Normally I would totally agree. However, even my fanciest cookbooks say that canned pumkpin is just as good as doing it from scratch. In this particular case, doing it from scratch would appear to have little or no benefit. As a certified baking snob, I find this to be rather depressing, but what can you do?


----------



## Konditor (Oct 20, 2004)

Bake a sugar pumpkin (halved, place cut-side down in an uncovered dish) at 375° until the flesh is tender when pierced with a fork..  A 4-pound pumpkin can yield 1½ to 2 cups of purée.   

Pumpkin Custard (which I expect to bake for an upcoming private-party dinner booking):

2 lbs. pumpkin, peeled & diced
1 quart homogenized milk
3-inch strip of orange peel
2 cinnamon sticks
12 large eggs
12 ounces granulated sugar
4 fl. oz. _pure_ maple syrup
Juice of 1 orange
½ lb. fresh cranberries
4 fl. ounces whipped cream

Heat oven to 300°.

Blanch pumpkin for 5 minutes in boiling water; drain.  In saucepan, combine milk, peel, and cinnamon sticks; plunge hot pumpkin into milk.  Slowly simmer until flesh is tender.

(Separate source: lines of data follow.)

-- ==== Sys2Proof/Machine/Ops.lean ====
section
/-! DEFINITION. The operations every meaning is written with: registers and their fields, domains and
blocks, error logs, interrupts, and answers to requests. -/

namespace Sys2Proof.Machine

/-- The block gives something to the outside world. -/
def State.give (s : State) (o : Out) : State := { s with out := o :: s.out }

/-! ### Registers -/

/-- The stored value of the register at an offset (00 R19). -/
def State.reg (s : State) (off : Nat) : Word := tabGet resetWord s.regs off

/-- A register takes a value. -/
def State.setReg (s : State) (off : Nat) (w : Word) : State := { s with regs := tabPut resetWord s.regs off w }

/-- The value of a field. -/
def State.fld (s : State) (f : Fld) : Nat := bitsOf (s.reg f.reg) f.hi f.lo

/-- Whether a field is not 0. -/
def State.flag (s : State) (f : Fld) : Bool := s.fld f != 0

/-- A field takes the low bits of a value. -/
def State.setFld (s : State) (f : Fld) (n : Nat) : State := s.setReg f.reg (setBits (s.reg f.reg) f.hi f.lo n)

/-- A one-bit field is set or cleared. -/
def State.setFlag (s : State) (f : Fld) (b : Bool) : State := s.setFld f (if b then 1 else 0)

/-- The largest value of a field. -/
def Fld.top (f : Fld) : Nat := 2 ^ (f.hi + 1 - f.lo) - 1

/-- A count adds `n` and stays at its largest value. -/
def State.count (s : State) (f : Fld) (n : Nat) : State := s.setFld f (satAdd f.top (s.fld f) n)

/-- A field taken as a two's-complement number. -/
def State.fldInt (s : State) (f : Fld) : Int := signed (f.hi + 1 - f.lo) (s.fld f)

/-- A 64-bit value held in a LO and a HI register. -/
def State.reg64 (s : State) (lo hi : Nat) : Nat := (s.reg lo).toNat + 2 ^ 32 * (s.reg hi).toNat

/-- A 64-bit value goes into a LO and a HI register. -/
def State.setReg64 (s : State) (lo hi n : Nat) : State := (s.setReg lo (w32 n)).setReg hi (w32 (n / 2 ^ 32))

/-- A run of registers returns to its reset values. -/
def State.resetRegs (s : State) (lo hi : Nat) : State :=
  { s with regs := tabDrop (fun k => decide (lo ≤ k) && decide (k < hi)) s.regs }

/-! ### Units, domains and blocks -/

/-- The units that own codes, by TOP index: 0 the GEA, 1 to 20 the fixed blocks (01 R48); 21 the GLB, which
has codes but no error log. -/
inductive Unit where
  | gea | pmu | sil | mrs | pgu | fafe | ddc | pcx | mafe | znt | stu
  | tce | anc | dmc | cvu | ttu | vpf | dlk | hif | csp | alm | glb
  deriving DecidableEq, Repr

/-- TOP index of a unit (01 R48). -/
def Unit.top : Unit → Nat
  | .gea => 0 | .pmu => 1 | .sil => 2 | .mrs => 3 | .pgu => 4 | .fafe => 5 | .ddc => 6 | .pcx => 7 | .mafe => 8
  | .znt => 9 | .stu => 10 | .tce => 11 | .anc => 12 | .dmc => 13 | .cvu => 14 | .ttu => 15 | .vpf => 16
  | .dlk => 17 | .hif => 18 | .csp => 19 | .alm => 20 | .glb => 21

/-- Power domain of a unit's registers, by index (17 Table 17-1, 23 Table 23-1). -/
def Unit.domain : Unit → Nat
  | .glb | .pmu => 0
  | .sil | .mrs | .gea | .znt | .stu | .tce | .cvu | .dlk => 1
  | .pgu | .fafe | .ddc | .pcx => 6
  | .mafe => 7
  | .vpf => 8
  | .dmc => 9
  | .anc => 10
  | .hif => 11
  | .csp => 12
  | .ttu => 1
  | .alm => 1

/-- Path word of a fixed block: DEPTH 1, TOP (01 R48). -/
def fixedPath (u : Unit) : Nat := 0x20000000 + 0x1000000 * u.top

/-- Path word of engine `e`: DEPTH 4, its tile, quad and number (01 R48). -/
def enginePath (e : Nat) : Nat := 0x80000000 + 0x100000 * (e / 16) + 0x10000 * (e / 4 % 4) + 0x1000 * (e % 4)

/-- The order of paths as a number: bits [28:12], then DEPTH (01 R49). -/
def pathKey (p : Nat) : Nat := ((p % 2 ^ 29) >>> 12) * 8 + p / 2 ^ 29

/-- State of a domain, 0 RUN to 3 OFF (17 R446). -/
def State.domState (s : State) (d : Nat) : Nat := s.fld (F.PMU_DOMd_STATUS.STATE d)

/-- A domain is on: in RUN with no step in progress (17 R454). -/
def State.domOn (s : State) (d : Nat) : Bool :=
  s.domState d == 0 && !s.flag (F.PMU_DOMd_STATUS.BUSY d)

/-- A unit's registers are on (17 R454). -/
def State.unitOn (s : State) (u : Unit) : Bool := s.domOn u.domain

/-- An image is ACTIVE (02 Table 2-10). -/
def State.imageActive (s : State) : Bool := s.flag F.SIL_STATE.ACTIVE_VALID

/-! ### What the fuses give (00 R8, 20 R501) -/

/-- GRADE of the die identity (00 R7, 20 Table 20-1). -/
def State.grade (s : State) : Nat := s.otp.dieId.toNat / 2 ^ 53 % 16

/-- BASE_HOURS and the baseline samples: 1,000 and the burn-in's on the metrology grade, 0 and none on any other (00 R8). -/
def State.baseHours (s : State) : Nat := if s.grade = 2 then 1000 else 0
def State.baseline (s : State) : List (Nat × Nat × Nat) := if s.grade = 2 then s.otp.baseline else []

/-- The oscillator trim; 0 where the factory record's CRC fails (20 R501). -/
def State.trim (s : State) : Int := if s.otp.factoryOk then s.otp.trim else 0

/-! ### Range-time -/

/-- Fast samples in a microsecond and a millisecond: a sample lasts 0.8 ns (00 R15). -/
abbrev usec : Nat := 1250
abbrev msec : Nat := 1250000

/-- The bin at the current instant: samples since the launch reference over the pitch (00 R15); 0 without a
pitch, and the largest 18-bit index beyond it (log entry 9). -/
def State.bin (s : State) : Nat :=
  let p := s.fld F.MRS_GEOM.PITCH
  if p = 0 then 0 else min (2 ^ 18 - 1) ((s.now - s.launch) / p)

In bowl, beat eggs & sugar until foamy.  Pour over strained milk-&-pumpkin mixture; transfer to stainless bowl and purée until very smooth.

Brush bottom & sides of large custard mold with clarified butter; coat with sugar.  Pour pumpkin mixture into mold; place mold in water bath; bake about 50 minutes, or until just set.  Chill properly.

Brink maple syrup & orange juice to soft boil, add cranberries, and boil  minutes.  Cool, cover, then chill.

Presentation:  Unmold onto service dish; top with whipped cream; spoon sauce around perimeter.


----------



## marmalady (Oct 20, 2004)

CafeAndy, I totally respect your wanting to do it for the 'craft'. 

And I would use the suggestion of baking the pumpkin rather than boiling it.  While most of the 'old-timey' instructions for cooking pumpkin do call for peeling it, cutting it then boiling it til done, this process is messy, and dilutes the pumpkin flavor, so then when you puree it, you have to really cook it down to get the consistency you need for a pie filling.

Roasting it, on the other hand, allows some of the moisture from the pumpkin to escape during the process, it concentrates the flavors, and is soooo much easier to peel afterwards!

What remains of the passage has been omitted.